Entries taken from a collection:

——

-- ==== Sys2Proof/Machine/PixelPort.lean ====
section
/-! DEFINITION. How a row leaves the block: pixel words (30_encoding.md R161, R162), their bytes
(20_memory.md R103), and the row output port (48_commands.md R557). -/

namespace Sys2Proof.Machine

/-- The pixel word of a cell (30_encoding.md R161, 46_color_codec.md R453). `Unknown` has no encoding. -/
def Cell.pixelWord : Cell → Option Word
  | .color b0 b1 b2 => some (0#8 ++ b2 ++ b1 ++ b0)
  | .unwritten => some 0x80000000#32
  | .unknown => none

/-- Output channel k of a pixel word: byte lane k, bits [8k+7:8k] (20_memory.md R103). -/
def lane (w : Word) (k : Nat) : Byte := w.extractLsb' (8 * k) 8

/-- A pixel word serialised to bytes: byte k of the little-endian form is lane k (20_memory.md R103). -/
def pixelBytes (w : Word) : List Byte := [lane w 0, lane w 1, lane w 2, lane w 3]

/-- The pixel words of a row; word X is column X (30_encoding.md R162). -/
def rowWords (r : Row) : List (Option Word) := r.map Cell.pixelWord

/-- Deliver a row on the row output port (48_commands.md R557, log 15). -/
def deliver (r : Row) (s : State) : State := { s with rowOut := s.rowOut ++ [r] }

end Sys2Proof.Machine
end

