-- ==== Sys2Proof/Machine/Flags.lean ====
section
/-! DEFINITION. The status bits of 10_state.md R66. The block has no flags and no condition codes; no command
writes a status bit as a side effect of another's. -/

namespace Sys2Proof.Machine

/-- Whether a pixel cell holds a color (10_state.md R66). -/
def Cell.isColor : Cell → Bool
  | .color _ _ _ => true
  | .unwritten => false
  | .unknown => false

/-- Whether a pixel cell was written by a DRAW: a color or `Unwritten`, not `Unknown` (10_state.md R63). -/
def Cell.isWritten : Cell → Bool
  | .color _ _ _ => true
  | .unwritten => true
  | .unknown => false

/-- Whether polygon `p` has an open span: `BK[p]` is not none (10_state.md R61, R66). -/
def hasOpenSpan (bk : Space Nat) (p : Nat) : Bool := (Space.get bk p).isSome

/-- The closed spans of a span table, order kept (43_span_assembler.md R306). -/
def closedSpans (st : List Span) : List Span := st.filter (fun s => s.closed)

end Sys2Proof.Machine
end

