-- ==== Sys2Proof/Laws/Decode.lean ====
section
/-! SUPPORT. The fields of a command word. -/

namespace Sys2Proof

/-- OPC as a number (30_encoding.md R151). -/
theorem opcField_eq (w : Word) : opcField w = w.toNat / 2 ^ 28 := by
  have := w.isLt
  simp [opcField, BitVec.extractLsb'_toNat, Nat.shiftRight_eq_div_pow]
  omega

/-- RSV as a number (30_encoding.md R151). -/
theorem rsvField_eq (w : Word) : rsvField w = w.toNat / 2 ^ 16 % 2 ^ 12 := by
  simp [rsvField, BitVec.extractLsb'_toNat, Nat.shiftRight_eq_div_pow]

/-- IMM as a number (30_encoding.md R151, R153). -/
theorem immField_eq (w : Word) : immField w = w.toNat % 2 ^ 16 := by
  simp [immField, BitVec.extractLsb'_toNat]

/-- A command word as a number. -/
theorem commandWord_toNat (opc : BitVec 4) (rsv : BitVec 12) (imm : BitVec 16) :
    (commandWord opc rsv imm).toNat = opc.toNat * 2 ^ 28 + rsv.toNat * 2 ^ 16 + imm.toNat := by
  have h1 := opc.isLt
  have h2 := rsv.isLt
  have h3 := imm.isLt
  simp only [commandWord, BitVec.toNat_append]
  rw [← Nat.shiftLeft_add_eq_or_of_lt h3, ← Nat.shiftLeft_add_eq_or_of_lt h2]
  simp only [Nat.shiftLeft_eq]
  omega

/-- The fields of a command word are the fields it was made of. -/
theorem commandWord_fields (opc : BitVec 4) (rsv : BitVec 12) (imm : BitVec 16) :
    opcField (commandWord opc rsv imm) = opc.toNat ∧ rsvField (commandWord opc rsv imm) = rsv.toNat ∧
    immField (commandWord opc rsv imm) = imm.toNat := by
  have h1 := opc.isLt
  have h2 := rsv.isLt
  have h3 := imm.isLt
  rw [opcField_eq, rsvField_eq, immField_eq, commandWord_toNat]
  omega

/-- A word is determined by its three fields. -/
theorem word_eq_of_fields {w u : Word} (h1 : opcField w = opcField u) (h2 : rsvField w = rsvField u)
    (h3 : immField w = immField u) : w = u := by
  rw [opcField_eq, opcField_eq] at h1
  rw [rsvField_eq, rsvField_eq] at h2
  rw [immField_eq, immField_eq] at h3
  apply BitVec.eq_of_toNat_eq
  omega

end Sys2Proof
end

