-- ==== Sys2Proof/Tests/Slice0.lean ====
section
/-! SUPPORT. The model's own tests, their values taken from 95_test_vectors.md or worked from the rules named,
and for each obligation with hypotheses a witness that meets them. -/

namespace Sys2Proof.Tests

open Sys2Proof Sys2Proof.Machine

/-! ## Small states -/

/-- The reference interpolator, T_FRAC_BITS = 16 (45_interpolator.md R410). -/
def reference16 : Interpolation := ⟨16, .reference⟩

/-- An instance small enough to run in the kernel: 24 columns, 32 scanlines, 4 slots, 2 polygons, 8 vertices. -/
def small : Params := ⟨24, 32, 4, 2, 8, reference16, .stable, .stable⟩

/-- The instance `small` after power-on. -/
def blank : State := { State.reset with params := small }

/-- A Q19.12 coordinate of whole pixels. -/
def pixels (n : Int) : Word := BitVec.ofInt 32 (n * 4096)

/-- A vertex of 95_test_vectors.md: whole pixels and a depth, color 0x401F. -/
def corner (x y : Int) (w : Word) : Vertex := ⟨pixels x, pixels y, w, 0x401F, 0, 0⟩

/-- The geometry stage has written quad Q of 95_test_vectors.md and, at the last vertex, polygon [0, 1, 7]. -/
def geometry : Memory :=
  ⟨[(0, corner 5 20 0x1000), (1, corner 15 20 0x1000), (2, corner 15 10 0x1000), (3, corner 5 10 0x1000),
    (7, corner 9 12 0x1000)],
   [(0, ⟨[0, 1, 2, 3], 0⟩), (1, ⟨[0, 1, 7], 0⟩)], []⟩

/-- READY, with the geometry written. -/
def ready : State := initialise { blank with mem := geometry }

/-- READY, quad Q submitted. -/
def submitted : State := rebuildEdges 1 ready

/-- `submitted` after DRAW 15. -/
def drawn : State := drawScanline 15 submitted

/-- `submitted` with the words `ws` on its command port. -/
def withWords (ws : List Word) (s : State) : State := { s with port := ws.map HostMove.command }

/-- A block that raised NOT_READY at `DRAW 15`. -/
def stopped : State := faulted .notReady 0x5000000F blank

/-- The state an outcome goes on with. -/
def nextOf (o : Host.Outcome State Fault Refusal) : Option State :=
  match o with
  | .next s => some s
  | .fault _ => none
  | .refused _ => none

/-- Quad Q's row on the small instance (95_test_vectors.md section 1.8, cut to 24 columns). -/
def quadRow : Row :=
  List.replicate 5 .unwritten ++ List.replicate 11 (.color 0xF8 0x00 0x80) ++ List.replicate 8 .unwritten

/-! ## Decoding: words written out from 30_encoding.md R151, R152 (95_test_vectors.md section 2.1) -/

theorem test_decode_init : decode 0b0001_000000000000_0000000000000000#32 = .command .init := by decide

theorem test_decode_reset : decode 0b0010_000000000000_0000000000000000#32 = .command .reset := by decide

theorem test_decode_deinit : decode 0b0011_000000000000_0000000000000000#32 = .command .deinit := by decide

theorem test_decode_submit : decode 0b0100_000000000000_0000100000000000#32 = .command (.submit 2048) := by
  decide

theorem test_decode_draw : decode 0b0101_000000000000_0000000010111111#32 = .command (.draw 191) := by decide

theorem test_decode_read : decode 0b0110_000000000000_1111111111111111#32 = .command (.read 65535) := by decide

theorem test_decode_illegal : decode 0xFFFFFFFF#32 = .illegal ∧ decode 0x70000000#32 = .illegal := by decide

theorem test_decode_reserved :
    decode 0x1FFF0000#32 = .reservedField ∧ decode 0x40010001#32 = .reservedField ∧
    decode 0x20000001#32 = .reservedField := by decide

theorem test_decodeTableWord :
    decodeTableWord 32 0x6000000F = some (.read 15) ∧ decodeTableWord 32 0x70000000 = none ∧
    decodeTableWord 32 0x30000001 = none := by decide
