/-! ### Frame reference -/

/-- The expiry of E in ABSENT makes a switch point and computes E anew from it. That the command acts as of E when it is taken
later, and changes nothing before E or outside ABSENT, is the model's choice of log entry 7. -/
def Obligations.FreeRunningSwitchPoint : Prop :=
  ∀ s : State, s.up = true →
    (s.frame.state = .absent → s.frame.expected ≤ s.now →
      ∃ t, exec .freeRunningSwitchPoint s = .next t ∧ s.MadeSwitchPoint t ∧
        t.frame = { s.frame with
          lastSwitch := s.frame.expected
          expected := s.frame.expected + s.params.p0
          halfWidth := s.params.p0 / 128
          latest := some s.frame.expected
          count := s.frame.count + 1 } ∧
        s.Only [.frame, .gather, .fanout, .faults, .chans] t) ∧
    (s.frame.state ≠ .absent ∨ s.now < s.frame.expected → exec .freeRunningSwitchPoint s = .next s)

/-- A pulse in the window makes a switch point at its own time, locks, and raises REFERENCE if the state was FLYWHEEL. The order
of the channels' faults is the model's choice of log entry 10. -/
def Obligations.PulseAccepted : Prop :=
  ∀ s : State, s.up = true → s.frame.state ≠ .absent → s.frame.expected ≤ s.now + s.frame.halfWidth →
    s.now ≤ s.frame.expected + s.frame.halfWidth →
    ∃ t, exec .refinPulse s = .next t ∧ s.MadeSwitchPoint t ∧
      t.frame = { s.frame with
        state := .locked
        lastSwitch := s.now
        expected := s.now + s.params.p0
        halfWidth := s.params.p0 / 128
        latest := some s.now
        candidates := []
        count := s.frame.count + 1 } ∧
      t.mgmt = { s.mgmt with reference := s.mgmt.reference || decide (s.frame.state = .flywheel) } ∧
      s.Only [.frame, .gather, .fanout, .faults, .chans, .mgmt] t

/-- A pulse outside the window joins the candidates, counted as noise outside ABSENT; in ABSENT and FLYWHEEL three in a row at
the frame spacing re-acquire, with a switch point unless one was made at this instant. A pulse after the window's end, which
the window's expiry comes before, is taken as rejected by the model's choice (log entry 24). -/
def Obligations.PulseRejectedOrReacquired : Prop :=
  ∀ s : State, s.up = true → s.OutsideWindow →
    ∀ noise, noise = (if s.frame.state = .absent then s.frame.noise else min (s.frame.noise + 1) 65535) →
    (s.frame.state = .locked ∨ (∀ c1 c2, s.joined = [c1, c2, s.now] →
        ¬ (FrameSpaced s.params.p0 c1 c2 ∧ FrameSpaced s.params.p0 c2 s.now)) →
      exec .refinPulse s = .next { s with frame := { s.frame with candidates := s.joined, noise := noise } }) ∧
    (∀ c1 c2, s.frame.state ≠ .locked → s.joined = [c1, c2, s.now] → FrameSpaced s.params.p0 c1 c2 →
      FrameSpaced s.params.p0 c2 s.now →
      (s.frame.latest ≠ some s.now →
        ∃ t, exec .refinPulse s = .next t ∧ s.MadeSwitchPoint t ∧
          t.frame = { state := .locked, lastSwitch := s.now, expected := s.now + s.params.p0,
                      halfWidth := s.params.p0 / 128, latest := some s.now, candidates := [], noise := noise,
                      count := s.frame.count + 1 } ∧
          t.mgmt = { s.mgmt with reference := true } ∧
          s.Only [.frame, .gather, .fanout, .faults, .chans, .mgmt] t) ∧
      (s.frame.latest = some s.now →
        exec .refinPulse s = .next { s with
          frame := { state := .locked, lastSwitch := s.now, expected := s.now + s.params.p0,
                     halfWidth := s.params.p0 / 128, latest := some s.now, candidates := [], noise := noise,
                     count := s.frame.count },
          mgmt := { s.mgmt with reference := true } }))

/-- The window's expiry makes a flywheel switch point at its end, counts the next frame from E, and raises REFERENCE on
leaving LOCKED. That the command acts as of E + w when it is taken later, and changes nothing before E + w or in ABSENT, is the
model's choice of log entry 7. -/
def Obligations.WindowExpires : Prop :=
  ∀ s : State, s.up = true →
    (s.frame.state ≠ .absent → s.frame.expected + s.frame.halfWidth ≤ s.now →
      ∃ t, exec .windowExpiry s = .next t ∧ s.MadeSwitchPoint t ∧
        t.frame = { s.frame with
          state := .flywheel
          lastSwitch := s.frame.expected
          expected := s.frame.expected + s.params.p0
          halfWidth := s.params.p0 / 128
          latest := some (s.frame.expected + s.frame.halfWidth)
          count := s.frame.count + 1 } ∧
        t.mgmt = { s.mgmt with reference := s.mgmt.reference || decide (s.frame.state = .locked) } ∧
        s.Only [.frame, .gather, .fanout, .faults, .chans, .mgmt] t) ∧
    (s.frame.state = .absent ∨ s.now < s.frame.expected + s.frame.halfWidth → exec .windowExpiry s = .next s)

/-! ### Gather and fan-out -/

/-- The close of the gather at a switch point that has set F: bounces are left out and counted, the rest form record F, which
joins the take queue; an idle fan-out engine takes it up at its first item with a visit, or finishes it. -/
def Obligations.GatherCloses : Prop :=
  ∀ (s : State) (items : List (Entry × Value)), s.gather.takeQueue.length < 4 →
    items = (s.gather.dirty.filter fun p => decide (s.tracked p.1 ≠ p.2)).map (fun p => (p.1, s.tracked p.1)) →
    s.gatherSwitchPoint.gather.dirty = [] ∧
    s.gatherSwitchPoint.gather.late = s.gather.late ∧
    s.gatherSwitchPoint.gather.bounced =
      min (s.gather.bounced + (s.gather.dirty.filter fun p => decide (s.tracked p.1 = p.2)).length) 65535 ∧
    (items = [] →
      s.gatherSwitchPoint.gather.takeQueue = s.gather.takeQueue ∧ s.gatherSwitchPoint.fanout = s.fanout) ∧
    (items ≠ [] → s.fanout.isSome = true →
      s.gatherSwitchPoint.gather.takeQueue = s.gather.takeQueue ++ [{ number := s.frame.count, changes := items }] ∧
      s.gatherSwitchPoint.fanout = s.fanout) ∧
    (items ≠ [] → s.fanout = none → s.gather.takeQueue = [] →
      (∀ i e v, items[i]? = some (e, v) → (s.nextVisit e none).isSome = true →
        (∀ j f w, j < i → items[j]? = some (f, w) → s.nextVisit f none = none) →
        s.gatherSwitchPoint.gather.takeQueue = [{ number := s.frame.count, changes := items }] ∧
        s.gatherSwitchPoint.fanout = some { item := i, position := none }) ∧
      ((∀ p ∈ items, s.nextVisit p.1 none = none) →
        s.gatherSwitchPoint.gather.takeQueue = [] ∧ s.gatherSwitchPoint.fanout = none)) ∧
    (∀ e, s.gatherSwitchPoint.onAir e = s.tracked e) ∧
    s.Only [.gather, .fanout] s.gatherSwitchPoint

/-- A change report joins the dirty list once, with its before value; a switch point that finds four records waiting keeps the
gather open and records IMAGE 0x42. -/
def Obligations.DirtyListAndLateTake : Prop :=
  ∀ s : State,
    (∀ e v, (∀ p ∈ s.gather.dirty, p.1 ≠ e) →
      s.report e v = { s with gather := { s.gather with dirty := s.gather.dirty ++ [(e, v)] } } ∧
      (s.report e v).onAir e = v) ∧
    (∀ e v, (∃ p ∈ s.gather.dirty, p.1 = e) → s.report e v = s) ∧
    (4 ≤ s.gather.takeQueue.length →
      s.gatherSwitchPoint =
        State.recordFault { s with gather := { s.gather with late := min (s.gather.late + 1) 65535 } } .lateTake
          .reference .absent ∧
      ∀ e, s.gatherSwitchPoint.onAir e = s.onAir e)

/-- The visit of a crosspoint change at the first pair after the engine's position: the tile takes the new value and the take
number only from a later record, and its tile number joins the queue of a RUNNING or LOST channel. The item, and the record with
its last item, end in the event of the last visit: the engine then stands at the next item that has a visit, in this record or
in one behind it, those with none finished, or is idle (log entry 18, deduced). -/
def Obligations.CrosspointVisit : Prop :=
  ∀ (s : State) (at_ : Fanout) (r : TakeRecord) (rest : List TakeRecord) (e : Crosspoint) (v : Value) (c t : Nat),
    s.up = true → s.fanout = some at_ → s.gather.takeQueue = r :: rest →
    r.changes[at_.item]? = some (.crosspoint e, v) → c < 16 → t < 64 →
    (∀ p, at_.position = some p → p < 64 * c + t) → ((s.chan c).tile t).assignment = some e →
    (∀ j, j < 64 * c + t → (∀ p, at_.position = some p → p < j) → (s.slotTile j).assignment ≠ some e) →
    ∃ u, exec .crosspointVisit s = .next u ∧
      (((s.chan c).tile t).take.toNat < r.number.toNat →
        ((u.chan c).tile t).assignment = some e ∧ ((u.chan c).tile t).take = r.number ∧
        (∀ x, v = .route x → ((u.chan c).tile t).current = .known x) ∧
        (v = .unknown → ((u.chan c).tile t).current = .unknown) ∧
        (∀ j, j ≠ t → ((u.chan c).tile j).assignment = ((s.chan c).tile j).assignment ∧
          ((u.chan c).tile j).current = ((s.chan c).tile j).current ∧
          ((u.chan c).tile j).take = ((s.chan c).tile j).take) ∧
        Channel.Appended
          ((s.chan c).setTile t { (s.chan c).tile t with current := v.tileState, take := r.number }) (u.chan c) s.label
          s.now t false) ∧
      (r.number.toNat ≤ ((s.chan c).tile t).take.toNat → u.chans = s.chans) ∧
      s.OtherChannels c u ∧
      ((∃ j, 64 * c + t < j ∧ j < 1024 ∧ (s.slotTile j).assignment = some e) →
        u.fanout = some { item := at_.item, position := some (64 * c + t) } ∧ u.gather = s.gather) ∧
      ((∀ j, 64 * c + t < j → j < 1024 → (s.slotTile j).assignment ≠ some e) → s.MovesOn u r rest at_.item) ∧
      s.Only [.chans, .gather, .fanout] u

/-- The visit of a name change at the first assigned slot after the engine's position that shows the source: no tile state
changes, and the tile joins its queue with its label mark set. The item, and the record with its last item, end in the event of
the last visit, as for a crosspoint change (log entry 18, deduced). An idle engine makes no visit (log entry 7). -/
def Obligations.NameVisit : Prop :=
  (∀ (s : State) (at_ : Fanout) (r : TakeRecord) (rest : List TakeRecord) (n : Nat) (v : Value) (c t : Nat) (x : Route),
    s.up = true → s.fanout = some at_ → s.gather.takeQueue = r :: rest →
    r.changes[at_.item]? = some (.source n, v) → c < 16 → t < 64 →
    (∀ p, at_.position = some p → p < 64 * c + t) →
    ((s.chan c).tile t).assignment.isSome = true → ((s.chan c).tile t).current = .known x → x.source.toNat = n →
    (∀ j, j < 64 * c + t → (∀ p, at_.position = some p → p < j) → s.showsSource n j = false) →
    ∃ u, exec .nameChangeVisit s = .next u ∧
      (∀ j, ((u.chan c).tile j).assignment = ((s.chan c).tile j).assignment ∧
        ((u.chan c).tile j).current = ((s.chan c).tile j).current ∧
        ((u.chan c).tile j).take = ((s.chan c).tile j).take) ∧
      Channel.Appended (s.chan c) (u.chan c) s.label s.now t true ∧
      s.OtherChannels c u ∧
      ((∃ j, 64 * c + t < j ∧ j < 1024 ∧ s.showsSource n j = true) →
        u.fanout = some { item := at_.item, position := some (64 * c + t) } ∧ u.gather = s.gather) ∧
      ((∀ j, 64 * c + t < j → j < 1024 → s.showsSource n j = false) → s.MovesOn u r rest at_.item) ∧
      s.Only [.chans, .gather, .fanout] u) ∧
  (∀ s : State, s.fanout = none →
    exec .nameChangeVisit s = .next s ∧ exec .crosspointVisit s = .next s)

——

Wherever the string "joins" is found in the entries, copy the line it sits in.

* **EXPECTED OUTPUT**:
/-- A pulse outside the window joins the candidates, counted as noise outside ABSENT; in ABSENT and FLYWHEEL three in a row at
joins the take queue; an idle fan-out engine takes it up at its first item with a visit, or finishes it. -/
/-- A change report joins the dirty list once, with its before value; a switch point that finds four records waiting keeps the
number only from a later record, and its tile number joins the queue of a RUNNING or LOST channel. The item, and the record with
changes, and the tile joins its queue with its label mark set. The item, and the record with its last item, end in the event of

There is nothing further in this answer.